Tuesday, November 01, 2016

Goodbye, Jesuits. Vatican Media Get a New Face and New Boss

Image result for vatican radio
Jorge Mario Bergoglio is the first Jesuit in history to sit on the throne of Peter. 

And yet precisely during his reign the Society of Jesus is at risk of disappearing from the Vatican.

It still has charge of the astronomical observatory. 


But it has lost command of the press office, the radio network, the television station, the heart of the communication system of the Holy See.

For a few years Fr. Federico Lombardi was at the head of all three of these installations. 

But one after another they have been taken from him, and no other Jesuit has replaced him.

The new boss of the Vatican media, placed by Pope Francis at the helm of the newly created secretariat for communication, is the Lombard monsignor Dario Edoardo Viganò, an expert on cinema, as far as can be imagined from the vision of his predecessor.

Vatican Radio is the epicenter of the upheaval. Entrusted since its birth, in 1931, to the Society of Jesus, it has brought the Church’s message to the farthest corners of the world.

With shortwave it could and can be listened to even in the most prohibitive places, in Siberia during the Stalin years as today in North Korea or Saudi Arabia.

It broadcasts in 40 languages, and if it were up to Fr. Lombardi it would do so in a few more. 


He had even been able to create a program in the Hausa language, for the northern area of Nigeria where Boko Haram is raging, with an additional cost of just 10,000 euro per year. 

But those who held the purse strings in the Vatican forced him to shut it down for budgetary reasons.

Because in effect Vatican Radio costs a great deal. It does not run advertising, its revenues are paltry and its numerous linguistic sections push to about thirty-five the number of journalists on the payroll. The total shortfall fluctuates between twenty and thirty million euro per year.

Well then, Monsignor Viganò doesn’t want to hear about shortwave anymore. He sees it as antiquated and to be dismantled, because it has been supplanted by the web. While instead for Fr. Lombardi it continues to have an essential role “of service to the poor, the oppressed, the minorities, rather than of subjection to the imperative of the maximization of the audience.”

They are two antithetical visions. But the marching route appears to have been marked out already. In Africa, where internet access is sporadic, Viganò has announced an agreement with Facebook through which the pope’s messages will be brought to 44 countries by cell phone, through an app.

By December, in short, Vatican Radio will cease to exist as a self-contained reality. It will be incorporated into a single centralized “content hub,” or in Viganò’s words, into “a single center of multimedia production of texts, images, audiovisuals and radio podcasts in multiple languages,” beneath a single editorial leadership held by Viganò himself today and soon to be handed over to a “task force of journalists,” many of them drawn from Vatican Radio itself and adapted to the new role.
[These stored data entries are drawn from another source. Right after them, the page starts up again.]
-- ==== Sys2Proof/Tests/Slice0.lean ====
section
/-! SUPPORT. Tests. Expected values come from spec/: the encodings of 30_encoding.md R82, the vectors of 95_test_vectors.md,
the tables of 10_state.md. Each runs one step or one operation on a small state. -/

namespace Sys2Proof.Tests

-- One test after another: each `decide +kernel` waits for the kernel, and a thread that waits costs memory.
set_option Elab.async false

open Sys2Proof Sys2Proof.Machine Sys2Proof.Claims

/-! ### What is ill formed is refused (00_scope.md R7, 10_state.md R22) -/

theorem test_default_params_legal : Params.legal .default = true := by decide
theorem test_threshold_23_refused : Params.legal ⟨23, 128, true⟩ = false := by decide
theorem test_threshold_65536_refused : Params.legal ⟨65536, 128, true⟩ = false := by decide
theorem test_max_block_len_0_refused : Params.legal ⟨600, 0, true⟩ = false := by decide
theorem test_max_block_len_32768_refused : Params.legal ⟨600, 32768, true⟩ = false := by decide
theorem test_byte_access_refused : admitAccess 0x1000 0x100C 8 = .error .width := by decide
theorem test_misaligned_access_refused : admitAccess 0x1000 0x100E 32 = .error .misaligned := by decide
theorem test_access_past_window_refused : admitAccess 0x1000 0x1100 32 = .error .outsideWindow := by decide
theorem test_access_below_window_refused : admitAccess 0x1000 0xFFC 32 = .error .outsideWindow := by decide
theorem test_last_offset_admitted : admitAccess 0x1000 0x10FC 32 = .ok 0xFC := by decide
/-- A command has no field, so no command is ill formed: the check passes all eight. -/
theorem test_every_command_well_formed : Instr.all.all Instr.wellFormed = true := by decide

/-! ### Decoding (30_encoding.md R80 to R82, R85), words written out as RSV then OP -/

theorem test_decode_compute : decodeWord (0b0000000000000000000000000000#28 ++ 0b0001#4) = .ok .compute := by decide
theorem test_decode_step1 : decodeWord (0b0000000000000000000000000000#28 ++ 0b0010#4) = .ok .step1 := by decide
theorem test_decode_step2 : decodeWord (0b0000000000000000000000000000#28 ++ 0b0011#4) = .ok .step2 := by decide
theorem test_decode_step4 : decodeWord (0b0000000000000000000000000000#28 ++ 0b0100#4) = .ok .step4 := by decide
theorem test_decode_step8 : decodeWord (0b0000000000000000000000000000#28 ++ 0b0101#4) = .ok .step8 := by decide
theorem test_decode_clmul : decodeWord (0b0000000000000000000000000000#28 ++ 0b0110#4) = .ok .clmul := by decide
theorem test_decode_romrd : decodeWord (0b0000000000000000000000000000#28 ++ 0b0111#4) = .ok .romrd := by decide
theorem test_decode_combine : decodeWord (0b0000000000000000000000000000#28 ++ 0b1000#4) = .ok .combine := by decide
theorem test_decode_op_0 : decodeWord 0x00000000 = .error .reservedOp := by decide
theorem test_decode_op_9 : decodeWord 0x00000009 = .error .reservedOp := by decide
theorem test_decode_op_15 : decodeWord 0x0000000F = .error .reservedOp := by decide
/-- OP is a valid command but RSV is not 0 (V-L2-ERR-1). -/
theorem test_decode_reserved_bits : decodeWord 0x80000008 = .error .reservedBits := by decide
theorem test_table_word : decodeTableWord 32 7 = some .romrd := by decide
theorem test_disassemble_illegal : disassemble 0x0000001A = "CMD.ILLEGAL 0x0000001A" := by decide

/-! ### States -/

/-- A state after reset with these operand registers. -/
def withOperands (crcIn : Word) (addr len opa : DWord) (opb : Word) : State :=
  { State.reset with
    regs := { Regs.reset with
      crcIn := crcIn, addrLo := lowWord addr, addrHi := highWord addr, lenLo := lowWord len, lenHi := highWord len
      opaLo := lowWord opa, opaHi := highWord opa, opb := opb } }

/-- The same over these bytes, this map and these parameters. -/
def withBuffer (bytes : Memory) (regions : List Region) (p : Params) (s : State) : State :=
  { s with params := p, space := { bytes := bytes, regions := regions } }

/-- What `f` sees in the state after one step that runs the word `w`. -/
def after {α : Type} (s : State) (w : Nat) (f : State → α) : Option α :=
  match step (s.withFetchWord 32 w) with
  | .next t => some (f t)
  | .fault _ => none
  | .refused _ => none

/-- STATUS and RESULT as the host reads them. -/
def report (s : State) : Word × DWord := (s.statusWord, s.regs.result)

/-- `ramp(0x70003, 24)`, the bytes j at 0x70003 + j that are not 0. -/
def ramp24 : Memory := (List.range' 1 23).map fun j => (0x70003 + j, BitVec.ofNat 8 j)

/-- "123456789" at 0x10000. -/
def digits : Memory := (List.range 9).map fun j => (0x10000 + j, BitVec.ofNat 8 (0x31 + j))
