-- ==== Sys2Proof/Tests/Slice0.lean ====
section
/-!
SUPPORT. Tests: expected values are those of spec/95_test_vectors.md, the worked examples of the instruction rules,
and words written out from the encodings of 30_encoding.md. Then, for every statement that has hypotheses, a
concrete state and operands that meet them, one for each clause.
-/

namespace Sys2Proof.Tests

open Sys2Proof Sys2Proof.Machine

/-- A running engine with bytes stored from the pc upward, all else as after reset. -/
def at_ (pc : Word9) (bytes : List Byte) : State :=
  { State.reset.storeBytes pc.toNat bytes with pc := pc, phase := .running }

/-- The next state, if the answer is one. -/
def next? (o : Result) : Option State :=
  match o with
  | .next t => some t
  | .fault _ => none
  | .refused _ => none

/-- What one step leaves, seen through `f`. -/
def after {α : Type} (s : State) (f : State → α) : Option α := (next? (step s)).map f

/-! ## Well-formedness: a register operand byte above 7 is ill formed, in every place a register operand stands -/

theorem test_wellFormed_a : [Instr.ldi 8#8 0#8, .prn 8#8, .push 8#8, .pop 8#8, .call 8#8, .jmp 8#8, .jeq 8#8,
    .jne 8#8, .not 8#8 0#8, .add 8#8 0#8, .mul 8#8 0#8, .cmp 8#8 0#8, .and 8#8 0#8, .or 8#8 0#8, .xor 8#8 0#8,
    .shl 8#8 0#8, .shr 8#8 0#8, .mod 8#8 0#8].all (fun i => !i.wellFormed) = true := by decide

theorem test_wellFormed_b : [Instr.add 0#8 8#8, .mul 0#8 8#8, .cmp 0#8 8#8, .and 0#8 8#8, .or 0#8 8#8, .xor 0#8 8#8,
    .shl 0#8 255#8, .shr 0#8 8#8, .mod 0#8 9#8].all (fun i => !i.wellFormed) = true := by decide

theorem test_wellFormed_accepts : [Instr.hlt, .ret, .ldi 7#8 255#8, .not 7#8 255#8, .prn 7#8, .add 7#8 7#8].all
    (fun i => i.wellFormed) = true := by decide

/-! ## Decoding: words from 30_encoding.md R76 and R81 -/

theorem test_decode_hlt : decode [0b00000001#8] = .ok (.hlt, []) := by decide
theorem test_decode_ldi : decode [0b10000010#8, 0x00#8, 0x08#8, 0xFF#8] = .ok (.ldi 0#8 8#8, [0xFF#8]) := by decide
theorem test_decode_prn : decode [0b01000111#8, 0x06#8] = .ok (.prn 6#8, []) := by decide
theorem test_decode_mul : decode [0b10100010#8, 0x01#8, 0x02#8] = .ok (.mul 1#8 2#8, []) := by decide
theorem test_decode_push : decode [0b01000101#8, 0x05#8] = .ok (.push 5#8, []) := by decide
theorem test_decode_pop : decode [0b01000110#8, 0x04#8] = .ok (.pop 4#8, []) := by decide
theorem test_decode_call : decode [0b01010000#8, 0x03#8] = .ok (.call 3#8, []) := by decide
theorem test_decode_ret : decode [0b00010001#8, 0x02#8] = .ok (.ret, [0x02#8]) := by decide
theorem test_decode_add : decode [0b10100000#8, 0x03#8, 0x04#8] = .ok (.add 3#8 4#8, []) := by decide
theorem test_decode_cmp : decode [0b10100111#8, 0x05#8, 0x06#8] = .ok (.cmp 5#8 6#8, []) := by decide
theorem test_decode_jmp : decode [0b01010100#8, 0x01#8] = .ok (.jmp 1#8, []) := by decide
theorem test_decode_jeq : decode [0b01010101#8, 0x02#8] = .ok (.jeq 2#8, []) := by decide
theorem test_decode_jne : decode [0b01010110#8, 0x03#8] = .ok (.jne 3#8, []) := by decide
theorem test_decode_and : decode [0b10101000#8, 0x01#8, 0x02#8] = .ok (.and 1#8 2#8, []) := by decide
theorem test_decode_or : decode [0b10101010#8, 0x01#8, 0x02#8] = .ok (.or 1#8 2#8, []) := by decide
theorem test_decode_xor : decode [0b10101011#8, 0x01#8, 0x02#8] = .ok (.xor 1#8 2#8, []) := by decide
theorem test_decode_not : decode [0b01101001#8, 0x02#8, 0xFF#8] = .ok (.not 2#8 0xFF#8, []) := by decide
theorem test_decode_shl : decode [0b10101100#8, 0x01#8, 0x02#8] = .ok (.shl 1#8 2#8, []) := by decide
theorem test_decode_shr : decode [0b10101101#8, 0x01#8, 0x02#8] = .ok (.shr 1#8 2#8, []) := by decide
theorem test_decode_mod : decode [0b10100100#8, 0x01#8, 0x02#8] = .ok (.mod 1#8 2#8, []) := by decide

/-- FLT 3 to FLT 11: neighbours of opcodes are unknown. -/
theorem test_decode_unknown : [0x00#8, 0x02#8, 0x83#8, 0xA1#8, 0xA3#8, 0x65#8, 0x48#8, 0x13#8, 0x57#8, 0x84#8,
    0xFF#8].all (fun op => decide (decode [op, 0#8, 0#8] = .error (.unknownOpcode op))) = true := by decide

theorem test_decode_short : decode [] = .error (.missingByte 0) ∧ decode [0x47#8] = .error (.missingByte 1) ∧
    decode [0xA0#8, 9#8] = .error (.missingByte 2) := by decide

/-- Bit 0 of a table word is bit 0 of the opcode byte; the second byte is bits 15 to 8. -/
theorem test_table_word : decodeTableWord 24 0x0905A0 = some (.add 5#8 9#8) ∧
    decodeTableWord 8 0xFFFF82 = some (.ldi 0#8 0#8) ∧ decodeTableWord 8 0x83 = none := by decide

/-- The host's probe on the reset state: the placed word is the first instruction that runs. -/
theorem test_placed_word_runs : after (State.reset.withFetchWord 24 0x080082) (fun t => (t.reg .r0, t.pc, t.phase)) =
    some (8#8, 3#9, .running) := by decide

/-! ## One step: the vectors of 95_test_vectors.md -/

theorem test_add_wraps : after (((at_ 0#9 [0xA0#8, 0#8, 1#8]).setReg .r0 0xC8#8).setReg .r1 0x64#8)
    (fun t => (t.reg .r0, t.reg .r1, t.pc)) = some (0x2C#8, 0x64#8, 3#9) := by decide
theorem test_add_same : after ((at_ 0#9 [0xA0#8, 2#8, 2#8]).setReg .r2 0x80#8) (fun t => t.reg .r2) = some 0#8 := by
  decide
theorem test_mul_wraps : after (((at_ 6#9 [0xA2#8, 0#8, 1#8]).setReg .r0 20#8).setReg .r1 13#8)
    (fun t => (t.reg .r0, t.pc)) = some (4#8, 9#9) := by decide
theorem test_cmp_equal : after (((at_ 17#9 [0xA7#8, 0#8, 2#8]).setReg .r0 3#8).setReg .r2 3#8)
    (fun t => (t.fl, t.reg .r0, t.pc)) = some (.equal, 3#8, 20#9) := by decide
theorem test_cmp_unequal : after ((((at_ 0#9 [0xA7#8, 0#8, 1#8]).setReg .r0 0xFF#8).setFl .equal))
    (fun t => t.fl) = some .unequal := by decide
theorem test_and : after (((at_ 0#9 [0xA8#8, 0#8, 1#8]).setReg .r0 0xF0#8).setReg .r1 0x3C#8)
    (fun t => (t.reg .r0, t.pc)) = some (0x30#8, 3#9) := by decide
theorem test_or : after (((at_ 0#9 [0xAA#8, 0#8, 1#8]).setReg .r0 0xF0#8).setReg .r1 0x3C#8)
    (fun t => (t.reg .r0, t.pc)) = some (0xFC#8, 3#9) := by decide
theorem test_xor : after (((at_ 0#9 [0xAB#8, 0#8, 1#8]).setReg .r0 0xF0#8).setReg .r1 0x3C#8)
    (fun t => (t.reg .r0, t.pc)) = some (0xCC#8, 3#9) := by decide
theorem test_not_pad : after ((at_ 0#9 [0x69#8, 3#8, 0xFF#8]).setReg .r3 0xA5#8) (fun t => (t.reg .r3, t.pc)) =
    some (0x5A#8, 3#9) := by decide
theorem test_not_is_three_bytes : after (at_ 0xFE#9 [0x69#8, 0#8])
    (fun t => (t.phase, t.faultCause, t.faultInfo, t.pc)) = some (.faulted, .memBounds, 0x100#9, 0xFE#9) := by decide
theorem test_shl : after (((at_ 0#9 [0xAC#8, 0#8, 1#8]).setReg .r0 0x81#8).setReg .r1 1#8)
    (fun t => (t.reg .r0, t.pc)) = some (2#8, 3#9) := by decide
theorem test_shl_nine : after (((at_ 0#9 [0xAC#8, 0#8, 1#8]).setReg .r0 1#8).setReg .r1 9#8)
    (fun t => t.reg .r0) = some 0#8 := by decide
theorem test_shr : after (((at_ 0#9 [0xAD#8, 0#8, 1#8]).setReg .r0 0x81#8).setReg .r1 1#8)
    (fun t => (t.reg .r0, t.pc)) = some (0x40#8, 3#9) := by decide
theorem test_shr_eight : after (((at_ 0#9 [0xAD#8, 0#8, 1#8]).setReg .r0 0xFF#8).setReg .r1 8#8)
    (fun t => t.reg .r0) = some 0#8 := by decide
theorem test_mod : after (((at_ 10#9 [0xA4#8, 1#8, 2#8]).setReg .r1 17#8).setReg .r2 5#8)
    (fun t => (t.reg .r1, t.pc, t.phase)) = some (2#8, 13#9, .running) := by decide
theorem test_mod_zero : after ((at_ 10#9 [0xA4#8, 1#8, 2#8]).setReg .r1 17#8)
    (fun t => (t.reg .r1, t.pc, t.phase, t.haltCause, t.faultCause)) =
      some (17#8, 11#9, .halted, .modZero, .none) := by decide
theorem test_hlt_at_top : after (at_ 0xFF#9 [0x01#8]) (fun t => (t.pc, t.phase, t.haltCause)) =
    some (0x100#9, .halted, .hlt) := by decide
theorem test_ldi_sp : after (at_ 0#9 [0x82#8, 7#8, 0xFF#8]) (fun t => (t.reg .sp, t.pc)) = some (0xFF#8, 3#9) := by
  decide
theorem test_ldi_past_top : after (at_ 0xFE#9 [0x82#8, 0#8])
    (fun t => (t.faultCause, t.faultInfo, t.pc, t.ir, t.reg .r0)) =
      some (.memBounds, 0x100#9, 0xFE#9, 0x82#8, 0#8) := by decide
theorem test_prn : after ((((at_ 9#9 [0x47#8, 0#8]).setReg .r0 0x11#8).emit 5#8)) (fun t => (t.out, t.pc)) =
    some ([5#8, 17#8], 0x0B#9) := by decide
theorem test_push : after ((at_ 3#9 [0x45#8, 0#8]).setReg .r0 0xAB#8)
    (fun t => (t.reg .sp, t.byteAt 0xF3, t.byteAt 0xF4, t.pc)) = some (0xF3#8, 0xAB#8, 0#8, 5#9) := by decide
theorem test_push_r7 : after (at_ 0#9 [0x45#8, 7#8]) (fun t => (t.reg .sp, t.byteAt 0xF3)) = some (0xF3#8, 0xF3#8) := by
  decide
theorem test_pop : after (((at_ 5#9 [0x46#8, 1#8]).setReg .sp 0xF3#8).storeByte 0xF3 0xAB#8)
    (fun t => (t.reg .r1, t.reg .sp, t.byteAt 0xF3, t.pc)) = some (0xAB#8, 0xF4#8, 0xAB#8, 7#9) := by decide
theorem test_pop_r7 : after (((at_ 0#9 [0x46#8, 7#8]).setReg .sp 0xF3#8).storeByte 0xF3 0x20#8)
    (fun t => t.reg .sp) = some 0x21#8 := by decide
theorem test_call : after ((at_ 6#9 [0x50#8, 1#8]).setReg .r1 0x0B#8)
    (fun t => (t.reg .sp, t.byteAt 0xF3, t.pc)) = some (0xF3#8, 8#8, 0x0B#9) := by decide
theorem test_call_r7 : after (at_ 6#9 [0x50#8, 7#8]) (fun t => (t.byteAt 0xF3, t.pc)) = some (8#8, 0xF3#9) := by decide
theorem test_ret : after (((at_ 0x0E#9 [0x11#8]).setReg .sp 0xFF#8).storeByte 0xFF 0x44#8)
    (fun t => (t.pc, t.reg .sp)) = some (0x44#9, 0#8) := by decide
theorem test_jmp : after ((at_ 0x14#9 [0x54#8, 3#8]).setReg .r3 0x0C#8) (fun t => t.pc) = some 0x0C#9 := by decide
theorem test_jeq : after (((at_ 0x10#9 [0x55#8, 4#8]).setReg .r4 0x40#8).setFl .equal) (fun t => t.pc) =
    some 0x40#9 := by decide
theorem test_jeq_unset : after ((at_ 0x10#9 [0x55#8, 4#8]).setReg .r4 0x40#8) (fun t => t.pc) = some 0x12#9 := by decide
theorem test_jne : after (((at_ 0x10#9 [0x56#8, 4#8]).setReg .r4 0x40#8).setFl .unequal) (fun t => t.pc) =
    some 0x40#9 := by decide
theorem test_jne_unset : after ((at_ 0x10#9 [0x56#8, 4#8]).setReg .r4 0x40#8) (fun t => t.pc) = some 0x12#9 := by decide

/-- FLT 1: an empty memory faults on the first step. -/
theorem test_empty_memory : after (hostRun State.reset) (fun t => (t.phase, t.faultCause, t.faultInfo, t.ir, t.pc)) =
    some (.faulted, .unknownOpcode, 0#9, 0#8, 0#9) := by decide
/-- FLT 12: the opcode fetch at 256 faults and keeps `ir`. -/
theorem test_fetch_at_256 : after ((at_ 0x100#9 []).setIr 0x82#8) (fun t => (t.faultCause, t.faultInfo, t.ir, t.pc)) =
    some (.memBounds, 0x100#9, 0x82#8, 0x100#9) := by decide
/-- FLT 14: the fetch of `b` fails before `a` = 9 is checked. -/
theorem test_fetch_before_check : after (at_ 0xFE#9 [0xA0#8, 9#8]) (fun t => (t.faultCause, t.faultInfo)) =
    some (.memBounds, 0x100#9) := by decide
/-- FLT 15: `a` is checked before `b`. -/
theorem test_check_a_first : after (at_ 0#9 [0xA4#8, 8#8, 9#8]) (fun t => (t.faultCause, t.faultInfo)) =
    some (.regBounds, 8#9) := by decide
/-- MOD 9: the operand check precedes the zero test. -/
theorem test_check_before_zero_test : after (at_ 0#9 [0xA4#8, 0#8, 9#8]) (fun t => (t.phase, t.faultInfo)) =
    some (.faulted, 9#9) := by decide
/-- CALL 6 and CALL 8. -/
theorem test_call_overflow : after (at_ 0xFE#9 [0x50#8, 1#8]) (fun t => (t.faultCause, t.faultInfo, t.reg .sp)) =
      some (.retAddrOverflow, 0x100#9, 0xF4#8) ∧
    after (at_ 0xFE#9 [0x50#8, 9#8]) (fun t => (t.faultCause, t.faultInfo)) = some (.regBounds, 9#9) := by decide
/-- BR 4: a JNE that would not jump still checks its operand. -/
theorem test_jne_checks : after (at_ 0#9 [0x56#8, 0xFF#8]) (fun t => (t.faultCause, t.faultInfo)) =
    some (.regBounds, 0xFF#9) := by decide

/-- The assembly forms of 30_encoding.md R81. -/
theorem test_assemble : assembleBytes ⟨.ldi, [.reg .r0, .imm 8#8]⟩ = some [0x82#8, 0#8, 8#8] ∧
    assembleBytes ⟨.not, [.reg .r2]⟩ = some [0x69#8, 2#8, 0#8] ∧ assembleBytes ⟨.hlt, [.reg .r0]⟩ = none := by decide

/-- The ends of runs of 60_exceptions.md R188. -/
theorem test_run_end : after (at_ 0#9 [0x01#8]) runEnd = some (some .normal) ∧
    after (at_ 0#9 [0xA4#8, 0#8, 1#8]) runEnd = some (some .zeroDivisor) ∧
    after (at_ 0#9 [0xFF#8]) runEnd = some (some .abnormal) ∧ runEnd State.reset = none := by decide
Pope Francis too seems to be heading in this direction, to judge by the audiences that he grants to the stars of the most modern systems of communication. He has received this year, one after another, the magnates of Apple, Google, Instagram, Facebook, Vodafone, none of them empty-handed. 


And in early December he will receive the leaders of the editorial giants Fortune and Time Warner, who will promote from the Vatican a “New Social Compact” in support of the poor and refugees worldwide, with the participation of firms like IBM, McKinsey, Siemens, WPP.

And even “L'Osservatore Romano,” in spite of its noble ancestry, will soon end up being gulped down by the “content hub” of Monsignor Viganò.

In resistance, the Vatican newspaper has called to its assistance Cardinal Pietro Parolin, secretary of state, who in effect last May sponsored the relaunching of its women’s supplement, with money from Poste Italiane.

But Viganò has already foretold the newspaper’s future. For official news it will become a minuscule bulletin, for the use of the curia and on sale only at newsstands around the Vatican, while for the more thoughtful articles a slim weekly edition will be launched, as is already done for the languages other than Italian.